Roger sipped whiskey again, then shrugged.

“He’s going to shoot a copy of our latest tech analysis over to you—top-secret, burn-before-reading, of course—and I think you’ll find it interesting. Unless it’s a really clever example of disinformation, we’ve opened an even bigger edge in conventional weapons systems—especially ECM and our missile targeting systems—than we’d realized. It looks like our current-generation laser head grav lensing’s a lot better than theirs than we’d thought, too. They’re basically using the straight Astral design, without any upgrades, and I know Rodriguez has routed Section Thirteen’s latest throughput numbers to Gram. Our capital missile laser heads are almost twice as powerful as their current-generation hardware, assuming these numbers are good. And they’re nowhere near deploying a cruiser or destroyer grade version, whereas we—”

He shrugged, and Jonas nodded in understanding. Gram’s researchers had played a not insignificant role in pointing Section Thirteen at the component miniaturization which had permitted BuWeaps to engineer the newest laser heads down to something that would fit a missile body which could be launched from light units’ tubes. And carried in sufficient numbers to be useful, he reminded himself.

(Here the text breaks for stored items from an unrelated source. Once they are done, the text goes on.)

-- ==== Sys2Proof/Machine/Control.lean ====
section
/-! DEFINITION. Sequencer and control, opcodes 0x00 to 0x0F (R283 to R295), the move to the next bundle (R285), FORK and
JOIN (R166 to R169), CSR reads and writes (R290 to R293), and the end of an instance's program (R170). -/
namespace Sys2Proof.Machine

/-! ## Where a bundle sends its group -/

/-- The group of this step goes to an address after its bundle (R283). -/
def State.goTo (s : State) (a : Word) : State := s.updGrp fun g => { g with goto := some a }

/-- The bundle that follows this step's bundle. -/
def State.nextBundle (s : State) : Word := s.cur.addr + w64 s.cur.len

/-- A target in a register (R283): one that is not 4-byte aligned raises ALIGN and is not taken. -/
def State.goToReg (s : State) (a : Word) : State :=
  if a.toNat % 4 ≠ 0 then s.raiseAt .align a.toNat else s.goTo a

/-- NOP (R268). -/
def execNop (q : BitVec 2) (s : State) : Out := s.syl q fun s => s

/-- BR (R283). -/
def execBr (q : BitVec 2) (off : BitVec 22) (s : State) : Out := s.syl q fun s => s.goTo (pcRel s.cur.addr off)

/-- BRC (R283). -/
def execBrc (q : BitVec 2) (c : BitVec 5) (neg : Bool) (off : BitVec 16) (s : State) : Out :=
  s.syl q fun s => if condHolds (s.readC c) neg then s.goTo (pcRel s.cur.addr off) else s

/-- BRX (R283). -/
def execBrx (q : BitVec 2) (a : BitVec 7) (s : State) : Out := s.syl q fun s => s.goToReg (s.readX a)

/-- RET (R283). -/
def execRet (q : BitVec 2) (s : State) : Out := s.syl q fun s => s.goToReg (s.readX 127)

/-- CALL (R283). -/
def execCall (q : BitVec 2) (off : BitVec 22) (s : State) : Out :=
  s.syl q fun s =>
    s.within [.x 127] fun s => (s.result (.x 127) s.nextBundle 1).goTo (pcRel s.cur.addr off)

/-! ## Code reads -/

/-- The VA of a code-space offset for a tile (R12). -/
def State.codeVA (s : State) (t : Nat) (a : Word) : VA := ⟨(s.tile t).csp, a⟩

/-- A line in a tile's instruction cache, of 2,048 lines (R3); of a full one a line gives way, number `pick`
(notes/assumptions/71.md). One with poison is not kept. -/
def Tile.icFill (x : Tile) (va pick : Nat) (bs : List (Byte × Bool)) : Tile :=
  let old := x.icache.filter fun l => !(l.asid == x.ctx && l.va == va)
  if bs.any Prod.snd then { x with icache := old }
  else { x with icache := evictFor 2048 (fun _ => true) (fun _ => true) pick old ++ [⟨x.ctx, va, x.clk, bs.map Prod.fst⟩] }

/-- One 64-byte line of code by its offset (R54): it must translate; a line in the instruction cache that has been written since
is taken as its old or its new contents, whole (R153). -/
def State.icLine (s : State) (t : Nat) (a : Word) : State × Except (Tr × Nat) (List (Byte × Bool)) :=
  let x := s.tile t
  let va := (s.codeVA t a).toNat
  match s.translateAll x.ctx (some t) (tileDie t) .x false [⟨va, 64⟩] with
  | (s, .error e) => (s, .error e)
  | (s, .ok gs) =>
    let cur := s.segBytes gs
    let fill (s : State) : State := s.updTile t fun x => x.icFill va (s.free (740 + t)).toNat cur
    match x.icache.find? fun l => l.asid == x.ctx && l.va == va with
    | none => (fill (s.countSegs x.ctx gs), .ok cur)
    | some l =>
      let old := l.bytes.map fun b => (b, false)
      if old == cur then (s, .ok cur)
      else if (s.free 739).getLsbD 0 then (s, .ok old)
      else (fill (s.countSegs x.ctx gs), .ok cur)

/-- The lines of code from an offset on. -/
def State.icLines (t : Nat) : Nat → Word → State → State × Except (Tr × Nat) (List (Byte × Bool))
  | 0, _, s => (s, .ok [])
  | k + 1, a, s =>
    match s.icLine t a with
    | (s, .error e) => (s, .error e)
    | (s, .ok b) =>
      match State.icLines t k (a + 64) s with
      | (s, .error e) => (s, .error e)
      | (s, .ok r) => (s, .ok (b ++ r))

/-- A read through the instruction path (R54, R257): the bytes, or the outcome and the failing VA. -/
def State.codeRead (s : State) (t : Nat) (a : Word) (n : Nat) : State × Except (Tr × Nat) (List (Byte × Bool)) :=
  let o := a.toNat % 64
  match State.icLines t ((o + n + 63) / 64) (a - w64 o) s with
  | (s, .error e) => (s, .error e)
  | (s, .ok b) => (s, .ok ((b.drop o).take n))

/-- The cause of a failing instruction read (R12, R50): FETCH, or ACCESS outside the device-private space and for a
malformed entry. -/
def fetchCause (o : Tr) (va : Nat) : Cause :=
  if va < 2 ^ 64 then .access
  else
    match o with
    | .malformed | .notOwned => .access
    | _ => .fetch

/-- Why a probe or a fetch that did not find a page resident failed (R377). -/
def Tr.why (o : Tr) : ProbeWhy :=
  match o with
  | .far _ => .far
  | _ => .unmapped

/-- The number of bits set in a byte-wide field. -/
def popcount8 (n : Nat) : Nat := ((List.range 8).filter (nbit n)).length

/-- The length of a bundle by its header (R252). -/
def bundleLen (h : Nat) : Nat := 4 * (1 + popcount8 (bits h 23 8) + popcount8 (bits h 15 8))

/-- The line of a VA (R54). -/
def lineOf (va : Nat) : Nat := va / 64 * 64

/-- R316: a LOOP, BRKL or FORK that raised FETCH is pending and is performed again. -/
def State.fetchPending (s : State) (i : Instr) (o : Tr) (va : Nat) : State :=
  (s.wait .again i).raiseWhy (fetchCause o va) (lineOf va) 0 none o.why

/-- after_body of a body's last bundle (R284): the address past it by its header, read through the instruction path. -/
def State.afterBody (s : State) (last : Word) (i : Instr) (k : State → Word → State) : State :=
  match s.codeRead s.cur.tile last 4 with
  | (s, .error (o, va)) => s.fetchPending i o va
  | (s, .ok b) => k s (last + w64 (bundleLen (leNat (b.map Prod.fst))))

/-! ## Loops -/

/-- The shape record's fields (R171). -/
def shapeCnt (r : List Byte) (n : Nat) : Nat := leNat (r.drop (8 * n) |>.take 4)
def shapeStr (r : List Byte) (n : Nat) : Nat := leNat (r.drop (8 * n + 4) |>.take 4)
def shapePre (r : List Byte) (n : Nat) : Bool := nbit (leNat (r.drop 48 |>.take 8)) n
def shapeReserved (r : List Byte) : Bool :=
  leNat (r.drop 48 |>.take 8) / 64 != 0 || leNat (r.drop 56 |>.take 8) != 0

/-- The group of this step issues its next bundle no earlier than n cycles from now. -/
def State.holdFor (s : State) (n : Nat) : State :=
  let c := s.here.clk + n
  s.updGrp fun g => { g with nextIssue := max g.nextIssue c }

/-- R172 once the record is read: the short path, the bundle after the body, or the body with a level entered. -/
def State.loopEnter (s : State) (i : Instr) (lev : Nat) (r : List Byte) (mn : Nat) (last : Word) (short : Word) : State :=
  let cnt := shapeCnt r lev
  if cnt < mn then s.goTo short
  else if cnt = 0 then s.afterBody last i State.goTo
  else
    let l : LoopLv := ⟨0, cnt, cnt, BitVec.ofNat 32 (shapeStr r lev), s.nextBundle, last, shapePre r lev⟩
    let g := s.grp
    (s.updHere fun x => x.updSeqs g fun q => { q with loops := q.loops ++ [l] }).goTo s.nextBundle

/-- LOOP from its read of the shape record at offset `off` on (R172, R284). -/
def State.loopRead (s : State) (i : Instr) (lev : BitVec 3) (off : Nat) (mn : BitVec 8) (endOff short : BitVec 16) : State :=
  let s := (s.touchBanks off 64).holdFor 6
  if s.poisoned (.spad s.cur.tile) off 64 then (s.consumed (.spad s.cur.tile) off s.here.ctx).raiseAt .poison off
  else
    let r := s.bytes (.spad s.cur.tile) off 64
    if shapeReserved r then s.raise .illegal
    else s.loopEnter i lev.toNat r mn.toNat (s.cur.addr + w64 (endOff.toNat * 4)) (pcRel s.cur.addr short)

/-- Whether a scratchpad store of the step's group has yet to be made (R142). -/
def State.storeHeld (s : State) : Bool := s.here.mems.any fun w => sameGrp w.grp s.cur.group && (match w.op with
  | .st _ _ _ => true
  | _ => false)

/-- The effect of LOOP (R172, R284): its operands and its checks of them, in the bundle's cycle (R262); its read of the record
comes after a store of its bundle that waits (R133). -/
def State.loopDo (s : State) (i : Instr) (lev : BitVec 3) (a : BitVec 7) (mn : BitVec 8) (endOff short : BitVec 16) : State :=
  let off := spadAddr (s.readX a)
  if endOff.toNat * 4 < s.cur.len then s.raise .bundle
  else if (s.here.groupSeq s.grp).loops.length ≠ lev.toNat then s.raise .bundle
  else if off % 64 ≠ 0 then s.raiseAt .align off
  else if s.storeHeld then s.wait (.loopAt off) i
  else s.loopRead i lev off mn endOff short

/-- LOOP (R172, R284). -/
def execLoop (q : BitVec 2) (lev : BitVec 3) (a : BitVec 7) (mn : BitVec 8) (endOff short : BitVec 16) (s : State) : Out :=
  s.syl q fun s => s.loopDo (.loop q lev a mn endOff short) lev a mn endOff short

/-- The effect of BRKL (R286). -/
def State.brklDo (s : State) (i : Instr) (lev : BitVec 3) (cond : Bool) (c : BitVec 5) (neg : Bool) : State :=
  let stack := (s.here.groupSeq s.grp).loops
  let n := if lev = 7 then stack.length - 1 else lev.toNat
  match stack[n]? with
  | none => s.raise .bundle
  | some l =>
    if n < s.grp.forkDepth then s.raise .bundle
    else if cond && !condHolds (s.readC c) neg then s
    else
      let g := s.grp
      s.afterBody l.last i fun s a => (s.updHere fun x => x.updSeqs g fun q => { q with loops := q.loops.take n }).goTo a

/-- BRKL (R286). -/
def execBrkl (q : BitVec 2) (lev : BitVec 3) (cond : Bool) (c : BitVec 5) (neg : Bool) (s : State) : Out :=
  s.syl q fun s => s.brklDo (.brkl q lev cond c neg) lev cond c neg

/-! ## The end of an instance's program -/

/-- R170: when every group has halted, the instance ends as by EXIT. -/
def Tile.endIfHalted (x : Tile) : Tile := if x.groups.all (·.halted) then { x with stat := .ending } else x

/-- R287: the other syllables of a bundle take effect before its FORK, HALT or EXIT: one that waits (R265) makes the
instruction wait with it. -/
def State.afterWaits (s : State) (i : Instr) (k : State → State) : State :=
  if s.grp.waits.isEmpty then k s else s.wait .again i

One disadvantage of the RMN’s increasing emphasis on missiles was that magazine space had to be upsized to keep pace with the increase in launchers. That problem had already reared its head when the impeller drive counter-missile came into use, of course, and the increased standoff range of the laser head was only making that still worse. Last-generation sidewall burners had started the progression, but with laser heads, it became imperative to begin thinning the incoming salvos as early as possible, and only counter-missiles had that kind of reach.

And every counter-missile we carry uses up volume we can’t use on shipkillers, he thought. And if Mjølner works out the way we hope, thatAs going to get even worse. Or better…depending on who else has the same capability!

“I wish we had a better look inside their software,” Roger went on, “but we’ve managed to get our hands on actual tech manuals, and the decrypt codes, for their current generation shipkillers, radar, and gravitic sensors.”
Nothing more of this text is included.